The Long View 2002-12-12: Anomalous Phenomena

The world we live in is a strange place. Truth is stranger than fiction, and now we have the Internet and camera phones to document it. It is trivially easy to find as many uncanny things as you wish lurking in the Web. Most of these things are fabrications designed to attract clicks, and most of the rest are exaggerations or misunderstandings or misinterpretations, but there remains some small fraction of unusual things that have actually happened, but no one really has any understanding of them, or any useful way to synthesize the scattered occurrences into knowledge.

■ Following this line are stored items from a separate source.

-- ==== Sys2Proof/Machine/Stash.lean ====
section
/-! DEFINITION. Near accesses of a core: fills, refetches and registrations as an access finds its chunks, and the access
itself once every chunk is ready (R111 to R113, R117, R119, R202 to R205, R221, R229, R230, R309). -/

namespace Sys2Proof.Machine

/-! Chunks. -/

/-- The 64-byte chunks that spans of addresses touch. -/
def spanChunks (l : List (Nat × Nat)) : List Nat :=
  (l.flatMap (fun p => if p.2 = 0 then [] else range' (p.1 / 64) ((p.1 + p.2 - 1) / 64 - p.1 / 64 + 1))).eraseDups

/-- The largest stamp register over the colours of a set (R230). -/
def stMax (o : Order) (e : TSet) : Nat :=
  (List.finRange 16).foldl (fun m i => if e.getLsbD i.val then max m (vget o.st i) else m) 0

/-- A load of a colour performed at a stamp (R229). -/
def noteStamp (s : State) (c : Nat) (colour : Fin 16) (n : Nat) : State :=
  modCore s c (fun x =>
    { x with arch := { x.arch with order :=
        { x.arch.order with st := vset x.arch.order.st colour (max (vget x.arch.order.st colour) n) } } })

/-! Banks (R200, R201). -/

/-- The bank and the row of a stash address. -/
def bankOf (a : Nat) : Nat := a / 32 % 127
def rowOf (a : Nat) : Nat := a / 32 / 127

/-- The rows that spans of addresses touch, each with its bank. -/
def spanRows (l : List (Nat × Nat)) : List (Nat × Nat) :=
  (l.flatMap (fun p => if p.2 = 0 then [] else
    (range' (p.1 / 32) ((p.1 + p.2 - 1) / 32 - p.1 / 32 + 1)).map (fun r => (r % 127, r / 127)))).eraseDups

/-- Whether no bank of the rows has served another row in this period (R201). -/
def banksFree (s : State) (q : Nat) (rows : List (Nat × Nat)) : Bool :=
  rows.all (fun r => (getQuad s q).served.all (fun e => decide (e.1 ≠ r.1 ∨ e.2 = r.2)))

/-- The rows are served. -/
def serveBanks (s : State) (q : Nat) (rows : List (Nat × Nat)) : State :=
  modQuad s q (fun x => { x with served := rows ++ x.served })

/-- The rows that a near access reads and writes. The network of a gather or scatter takes its lanes together (R201): it names
every row once. -/
def nearRows (op : NearOp) : List (Nat × Nat) := spanRows (op.spans ++ op.writes.map (fun r => (r.1, r.2.length)))

/-! Fills and registrations. -/

/-- What a line of a peer needs before a transfer reads it: the writes under way there answered, another chunk's registration
recalled, or its fill awaited. `none` when it can go (R204, R205, R344). -/
def peerFirst (s : State) (c key : Nat) (l : Loc) : Option State :=
  if peerBusy s l then some s
  else
    match holderOf s l with
    | none => none
    | some k => if k = key then none else if xferPending s 1 k || lineHeld s l then some s else some (recallPaid s c l)

/-- Starts or makes the fill of a mapped chunk (R204): from this module's home once a token is there, from a peer by a PLOAD whose
answer makes the fill (R344). `colour` is the colour that the fill's stamp is noted under, none for an engine. The answer:
whether the chunk is filled now, whether a fill was made or started. -/
def startFill (s : State) (c ident : Nat) (colour : Option (Fin 16)) (w : Window) (key : Nat) : Bool × Bool × State :=
  match chunkLoc s w (key % 65536 * 64) with
  | none => (false, false, s)
  | some l =>
    if lineHeld s l then (false, false, s)
    else
    match l.peer.bind (fun _ => peerFirst s c key l) with
    | some s1 => (false, false, s1)
    | none =>
    let (ok, s1) := takeToken s c ident
    if !ok then (false, false, s1)
    else
      match l.peer with
      | some _ =>
        (false, true, (startXfer s1 c key 1 0x40 0 l 0 (match colour with | some k => [BitVec.ofNat 8 k.val] | none => [])).2)
      | none =>
        let g := gangOf s1 c
        let (bytes, bad) := readLine s1 g l.pa
        let (n, s2) := fillChunk (noteRead s1 g l.pa) key bytes bad
        (true, true, match colour with | some k => noteStamp s2 c k n | none => s2)

/-- Makes a chunk ready for a quad read (R204, R230). -/
def readyRead (c ident : Nat) (colour : Option (Fin 16)) (e : TSet) (got : List Nat) (k : Nat) (s : State) :
    Bool × Bool × State :=
  match regionOf s (quadOf c) (64 * k) with
  | .mapped _ w =>
    let key := quadOf c * 65536 + k
    if xferPending s 1 key then (false, false, s)
    else
      match getChunk s key with
      | some ch =>
        if ch.dirty || got.contains k || decide (stMax (getCore s c).arch.order e ≤ ch.stamp) then (true, false, s)
        else startFill s c ident colour w key
      | none => startFill s c ident colour w key
  | _ => (true, false, s)

/-- Makes a chunk ready for a quad write: registered at its home, or fetched from a peer (R204). -/
def readyWrite (c ident : Nat) (k : Nat) (s : State) : Bool × Bool × State :=
  match regionOf s (quadOf c) (64 * k) with
  | .mapped _ w =>
    let key := quadOf c * 65536 + k
    if xferPending s 1 key then (false, false, s)
    else if ((getChunk s key).map (·.dirty)).getD false then (true, false, s)
    else
      match chunkLoc s w (64 * k) with
      | none => (false, false, s)
      | some l =>
        match l.peer with
        | some _ =>
          match getChunk s key, holderOf s l == some key with
          | some ch, true => (true, false, putChunk s key { ch with dirty := true, mask := 0 })
          | _, _ =>
            match startFill s c ident none w key with
            | (r, true, s1) => (r, true, registerPeer s1 key l)
            | r => r
        | none =>
          if (recallsFor s l.pa).any (recallHeld s) then (false, false, s)
          else
          let (ok, s1) := takeWithRecalls s c ident (recallsFor s l.pa)
          if ok then (true, false, (registerChunk s1 key l.pa).2) else (false, false, s1)
  | _ => (true, false, s)

/-- Makes every chunk of a list ready: whether all are, the chunks filled or being filled, and the state. -/
def readyAll (f : List Nat → Nat → State → Bool × Bool × State) : List Nat → List Nat → State → Bool × List Nat × State
  | [], got, s => (true, got, s)
  | k :: ks, got, s =>
    let (ok, filled, s1) := f got k s
    let got1 := if filled then k :: got else got
    let (all, got2, s2) := readyAll f ks got1 s1
    (ok && all, got2, s2)

/-- Bytes written through a quad: the stash, and the byte mask of a registered chunk (R203). -/
def quadWrite (s : State) (q a : Nat) (bs : List Byte) : State :=
  let s1 := stashWrite s q a bs
  (spanChunks [(a, bs.length)]).foldl (fun s k =>
    let key := q * 65536 + k
    match getChunk s key with
    | some ch =>
      if ch.dirty then
        let lo := max a (64 * k) - 64 * k
        let hi := min (a + bs.length) (64 * k + 64) - 64 * k
        putChunk s key { ch with mask := ch.mask ||| runMask lo (hi - lo) }
      else s
    | none => s) s1

/-! The access. -/

/-- The functions of R117: the new value. -/
def atomFn (fn : Nat) (old d c : Word) : Word :=
  match fn with
  | 0 => old + d
  | 1 => old &&& d
  | 2 => old ||| d
  | 3 => old ^^^ d
  | 4 => if d.slt old then d else old
  | 5 => if old.slt d then d else old
  | 6 => if d.ult old then d else old
  | 7 => if old.ult d then d else old
  | 8 => d
  | _ => if old = c then d else old

/-- Whether an atomic writes: a `cas` that does not match leaves the location unwritten (R117). -/
def atomWrites (fn : Nat) (old c : Word) : Bool := decide (fn ≠ 9) || decide (old = c)

/-- Bytes in the journal of a near store (R309). -/
def nearRecord (lanes : Bool) (runs : List (Nat × List Byte)) : Nat :=
  if lanes then 16 * runs.length
  else 8 + ceilDiv ((runs.map (fun r => r.2.length)).foldl (· + ·) 0) 8 * 8

/-- A result of an access of core `c`. -/
def deliverTo (s : State) (c : Nat) (port : PortId) (due ord : Nat) (short : Bool) (x : VVal) : State :=
  modCore s c (fun k => { k with arch := { k.arch with due := k.arch.due ++
    [{ port := port, at_ := due, ord := ord, val := x, short := short }] } })

/-- The colour of an access as a set. -/
def colourSet (k : Fin 16) : TSet := 1#16 <<< k.val

/-- The bytes that spans of a stash hold, in order. -/
def spanBytes (s : State) (q : Nat) (l : List (Nat × Nat)) : List Byte := l.flatMap (fun p => memReadN s.stash (stashKey q p.1) p.2)

/-- The bytes of a 64-byte chunk of a quad's stash, with their poison. -/
def chunkImage (s : State) (q k : Nat) : List (Byte × Bool) :=
  (range' (stashKey q (64 * k)) 64).map (fun i => (memRead s.stash i, alGet false s.sbad i))

/-- Before a near store: an anvil operation of core `d` in progress may still read the chunks as they stand (R152). -/
def keepImage (s : State) (d : Nat) (chunks : List Nat) : State :=
  match (getCore s d).arch.anv.queue with
  | op :: rest =>
    if op.start.isSome then
      let op1 := { op with pre := op.pre ++ chunks.map (fun k => (k, chunkImage s (quadOf d) k)) }
      modCore s d (fun x => { x with arch := { x.arch with anv := { x.arch.anv with queue := op1 :: rest } } })
    else s
  | [] => s

/-- The images for the four anvils of a core's quad. -/
def keepImages (s : State) (c : Nat) (chunks : List Nat) : State :=
  (range' (4 * quadOf c) 4).foldl (fun s d => keepImage s d chunks) s

/-- The journal record of a near store: the old bytes, with the tags and the poison that they had (R309). -/
def oldRecord (s : State) (q : Nat) (runs : List (Nat × List Byte)) : JRec :=
  let hit (lo hi : Nat) : Bool :=
    runs.any (fun r => decide (lo < stashKey q r.1 + r.2.length ∧ stashKey q r.1 < hi))
  .near (runs.map (fun r => (r.1, memReadN s.stash (stashKey q r.1) r.2.length)))
    (s.tags.filter (fun e => hit e.1 (e.1 + 8))) (s.sbad.filter (fun e => hit e.1 (e.1 + 1)))

/-- The bytes of the line at a place that a near store writes through its chunks. -/
def nearMask (s : State) (q : Nat) (runs : List (Nat × List Byte)) (l : Loc) : BitVec 64 :=
  runs.foldl (fun m r => (spanChunks [(r.1, r.2.length)]).foldl (fun m k =>
    match regionOf s q (64 * k) with
    | .mapped _ w =>
      let lo := max r.1 (64 * k)
      if chunkLoc s w (64 * k) = some l then m ||| runMask (lo - 64 * k) (min (r.1 + r.2.length) (64 * k + 64) - lo) else m
    | _ => m) m) 0

/-- A near store of slot 7 stands over the far store of slot 6 of its bundle that is still buffered: what both write stays slot 7's
(R120; log entry 89). -/
def standOver (s : State) (c ord : Nat) (runs : List (Nat × List Byte)) : State :=
  if ord % 8 = 7 ∧ ((getCore s c).arch.order.sbuf ++ (getCore s c).arch.order.released).any (fun x => x.bundles.contains (ord / 8)) then
    let cut (l : List StoreLine) : List StoreLine :=
      (l.map (fun x =>
        if x.bundles.contains (ord / 8) then { x with mask := x.mask &&& ~~~ nearMask s (quadOf c) runs x.loc } else x)).filter
        (fun x => x.mask ≠ 0)
    modCore s c (fun x =>
      { x with arch := { x.arch with order := { x.arch.order with sbuf := cut x.arch.order.sbuf, released := cut x.arch.order.released } } })
  else s

/-- Journals the old bytes of a near store of issue order `ord`, then writes the new ones. -/
def nearStore (s0 : State) (c ord : Nat) (lanes : Bool) (runs : List (Nat × List Byte)) : State :=
  let q := quadOf c
  if runs.isEmpty then s0
  else
    let s := standOver s0 c ord runs
    let s1 := keepImages s c (spanChunks (runs.map (fun r => (r.1, r.2.length))))
    let s2 := runs.foldl (fun s r => signWrite s c ord (leBytes r.1 8 ++ r.2)) s1
    runs.foldl (fun s r => quadWrite s q r.1 r.2) (journal s2 c (oldRecord s q runs) (nearRecord lanes runs))

/-- A near access whose chunks are ready performs (R111 to R113, R117, R119), with the bytes its quad reads found and their
poison. -/
def performNear (c : Nat) (op : NearOp) (bytes : List Byte) (bad : Bool) (s : State) : State :=
  let q := quadOf c
  let t := if op.got.isEmpty then op.taint else op.taint ||| colourSet op.colour
  let v : Vec := BitVec.ofNat 2048 (leNat bytes)
  match op.kind with
  | .load => deliverTo s c op.port op.due op.ord true { v := v, t := t, p := op.poison || bad }
  | .loadTag =>
    let tag := (op.spans.head?.bind (fun p => (s.tags.find? (fun e => e.1 = stashKey q p.1)).map (·.2)))
    match tag with
    | some x =>
      if x.core = c then deliverTo s c op.port op.due op.ord true { v := v, t := t ||| x.t, p := op.poison || x.p }
      else deliverTo s c op.port op.due op.ord true { v := v, t := t, p := op.poison || bad }
    | none => deliverTo s c op.port op.due op.ord true { v := v, t := t, p := op.poison || bad }
  | .store lanes => nearStore s c op.ord lanes op.writes
  | .storeTag t p =>
    let s1 := nearStore s c op.ord false op.writes
    match op.writes with
    | (a, _) :: _ => { s1 with tags := alPut s1.tags (stashKey q a) { core := c, t := t, p := p } }
    | [] => s1
  | .atom fn d x =>
    let old : Word := v.setWidth 64
    let s1 := match op.spans with
      | (a, _) :: _ => if atomWrites fn old x then quadWrite s q a (leBytes (atomFn fn old d x).toNat 8) else s
      | [] => s
    deliverTo s1 c op.port op.due op.ord true { v := wordToVec old, t := t, p := op.poison || bad }

/-- The stash chunks that a near access writes. -/
def writeChunks (op : NearOp) : List Nat :=
  match op.kind with
  | .atom _ _ _ => spanChunks op.spans
  | _ => spanChunks (op.writes.map (fun r => (r.1, r.2.length)))

/-- Whether a near write through a window waits for the far loads and atomics of its own bundle that have still to read: a store for
all of them, a quad atomic for the loads and for an atomic of the slot before it (R120, R220). A write of a temporary chunk, which has
no home, waits for none (log entry 89). -/
def writeWaits (s : State) (c : Nat) (op : NearOp) : Bool :=
  (writeChunks op).any (fun k => match regionOf s (quadOf c) (64 * k) with | .mapped _ _ => true | _ => false) &&
    (getCore s c).arch.order.far.any (fun f => decide (f.ord / 8 = op.ord / 8) && f.parts.any (fun p => p.done.isNone) &&
      match f.kind, op.kind with
      | .prefetch, _ => false
      | .atom _ _ _ _, .atom _ _ _ => decide (f.ord < op.ord)
      | _, _ => true)

/-- Tries a near access: it performs when its chunks are ready and the banks of its rows have served no other row in this period,
and otherwise waits with what it has filled (R201, R205). -/
def tryNear (c : Nat) (op : NearOp) (s : State) : Option NearOp × State :=
  let (ready, got, s1) :=
    readyAll (fun got k s => readyRead c op.ident (some op.colour) op.e got k s) (spanChunks op.spans) op.got s
  let op1 := { op with got := got }
  if !ready then (some op1, s1)
  else
    if writeWaits s1 c op then (some op1, s1)
    else
    let (ready2, _, s2) := readyAll (fun _ k s => readyWrite c op.ident k s) (writeChunks op) got s1
    -- an atomic reads what its registration has returned, so that it is indivisible at the home (R228)
    let bytes := spanBytes s2 (quadOf c) op.spans
    let bad := op.spans.any (fun p => stashBad s2 (quadOf c) p.1 p.2)
    if !ready2 then (some op1, s2)
    else if !banksFree s2 (quadOf c) (nearRows op) then (some op1, s2)
    else (none, performNear c op1 bytes bad (serveBanks s2 (quadOf c) (nearRows op)))

/-- The near accesses of a core that wait perform in issue order as far as they can (R221). -/
def serveNear (c : Nat) : Nat → State → State
  | 0, s => s
  | n + 1, s =>
    match (getCore s c).arch.order.nearq with
    | [] => s
    | op :: rest =>
      let put (s : State) (l : List NearOp) : State :=
        modCore s c (fun x => { x with arch := { x.arch with order := { x.arch.order with nearq := l } } })
      match tryNear c op s with
      | (none, s1) => serveNear c n (put s1 rest)
      | (some op1, s1) => put s1 (op1 :: rest)

/-- Issues a near access of the running core: it performs at once unless one ahead of it, or a chunk it needs, is awaited. -/
def submitNear (s : State) (op : NearOp) : State :=
  let wait (s : State) (op : NearOp) : State := modOrder s (fun o => { o with nearq := o.nearq ++ [op] })
  if (arch s).order.nearq.isEmpty then
    match tryNear s.cur op s with
    | (none, s1) => s1
    | (some op1, s1) => wait s1 op1
  else wait s op

end Sys2Proof.Machine
end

John Reilly sometimes commented upon these Fortean phenomena. However, what I find really interesting about the strange and uncanny is how very normal it all really is. People have always told stories, spread rumors, and seen things that they don't understand. This is part of the human condition, and it reflects the mysterious character of the world we find ourselves in. I would probably find the simulated universe people more convincing if the world made more sense. The very extraordinariness of the world is what makes it seem ordinary to us. There is a way in which everything is right with the world while fish still fall from the sky.

Anomalous Phenomena
You can always find a good reason to head for the bunkers. Consider, for instance, the US declaration earlier this week that it would respond to the use of a weapon of mass destruction with anything up to and including nuclear weapons. Couple that with a report that appeared just this morning, to the effect that al-Qaeda recently acquired nerve gas in Iraq. The latter report is based on sources as anonymous as they are unsubstantiated, but the gist is the possibility that the gas could be released in a major subway system when the war begins in Iraq.
This all sounds pretty bad, but we have seen comparably alarming headlines in the recent past that came to nothing. In order to help calm the public, here are some items that treat of less lethal prodigies.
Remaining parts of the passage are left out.